PROBLEM REQUIREMENTS: Extract exactly those lines that lie between the start of the material and the line with "p f).phi = d.phi := rfl", including both boundary lines and no others.

SOURCE INFORMATION:
[Start of Attachment]
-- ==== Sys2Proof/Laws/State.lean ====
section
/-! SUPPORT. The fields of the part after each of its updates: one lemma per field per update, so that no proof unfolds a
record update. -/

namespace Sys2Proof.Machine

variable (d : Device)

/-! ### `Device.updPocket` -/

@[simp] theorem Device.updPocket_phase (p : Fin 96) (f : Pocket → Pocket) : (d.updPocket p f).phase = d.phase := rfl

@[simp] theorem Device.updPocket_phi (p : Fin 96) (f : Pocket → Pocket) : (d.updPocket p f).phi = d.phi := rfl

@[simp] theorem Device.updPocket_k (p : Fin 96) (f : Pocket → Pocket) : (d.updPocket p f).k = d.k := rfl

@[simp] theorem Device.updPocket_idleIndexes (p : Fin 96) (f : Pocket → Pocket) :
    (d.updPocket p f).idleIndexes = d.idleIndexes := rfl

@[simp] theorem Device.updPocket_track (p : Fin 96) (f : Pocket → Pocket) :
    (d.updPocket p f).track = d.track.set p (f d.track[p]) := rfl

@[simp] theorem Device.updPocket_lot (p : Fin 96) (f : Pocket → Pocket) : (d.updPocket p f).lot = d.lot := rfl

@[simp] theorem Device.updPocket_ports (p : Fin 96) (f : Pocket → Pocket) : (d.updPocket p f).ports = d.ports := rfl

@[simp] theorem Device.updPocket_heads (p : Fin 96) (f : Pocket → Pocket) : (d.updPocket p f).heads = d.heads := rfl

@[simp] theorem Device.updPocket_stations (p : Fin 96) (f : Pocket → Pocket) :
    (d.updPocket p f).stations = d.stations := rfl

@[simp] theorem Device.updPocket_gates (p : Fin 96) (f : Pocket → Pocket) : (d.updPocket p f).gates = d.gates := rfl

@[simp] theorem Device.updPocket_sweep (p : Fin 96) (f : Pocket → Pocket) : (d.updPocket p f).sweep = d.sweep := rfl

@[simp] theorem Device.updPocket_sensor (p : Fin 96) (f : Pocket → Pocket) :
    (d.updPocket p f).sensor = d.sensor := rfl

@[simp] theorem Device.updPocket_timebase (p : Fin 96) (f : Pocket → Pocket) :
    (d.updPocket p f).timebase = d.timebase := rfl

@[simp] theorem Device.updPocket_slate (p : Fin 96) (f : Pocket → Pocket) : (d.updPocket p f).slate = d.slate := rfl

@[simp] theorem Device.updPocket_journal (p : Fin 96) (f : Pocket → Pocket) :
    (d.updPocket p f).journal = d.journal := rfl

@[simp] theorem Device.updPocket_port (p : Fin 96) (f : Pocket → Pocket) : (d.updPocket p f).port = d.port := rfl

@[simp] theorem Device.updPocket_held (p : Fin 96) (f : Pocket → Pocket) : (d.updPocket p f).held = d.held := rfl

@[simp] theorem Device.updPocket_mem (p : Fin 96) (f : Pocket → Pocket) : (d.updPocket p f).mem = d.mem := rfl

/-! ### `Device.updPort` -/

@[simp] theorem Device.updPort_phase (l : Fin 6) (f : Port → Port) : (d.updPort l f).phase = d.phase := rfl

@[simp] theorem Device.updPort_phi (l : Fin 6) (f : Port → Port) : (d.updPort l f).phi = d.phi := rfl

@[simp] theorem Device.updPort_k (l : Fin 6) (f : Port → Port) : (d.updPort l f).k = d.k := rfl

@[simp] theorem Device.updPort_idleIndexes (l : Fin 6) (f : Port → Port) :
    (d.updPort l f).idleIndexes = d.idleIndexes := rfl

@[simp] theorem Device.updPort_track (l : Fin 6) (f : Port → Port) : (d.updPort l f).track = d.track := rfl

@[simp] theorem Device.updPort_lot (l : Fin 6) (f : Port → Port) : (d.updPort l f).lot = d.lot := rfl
[End of Attachment]
WRITTEN RESPONSE:
-- ==== Sys2Proof/Laws/State.lean ====
section
/-! SUPPORT. The fields of the part after each of its updates: one lemma per field per update, so that no proof unfolds a
record update. -/

namespace Sys2Proof.Machine

variable (d : Device)

/-! ### `Device.updPocket` -/

@[simp] theorem Device.updPocket_phase (p : Fin 96) (f : Pocket → Pocket) : (d.updPocket p f).phase = d.phase := rfl

@[simp] theorem Device.updPocket_phi (p : Fin 96) (f : Pocket → Pocket) : (d.updPocket p f).phi = d.phi := rfl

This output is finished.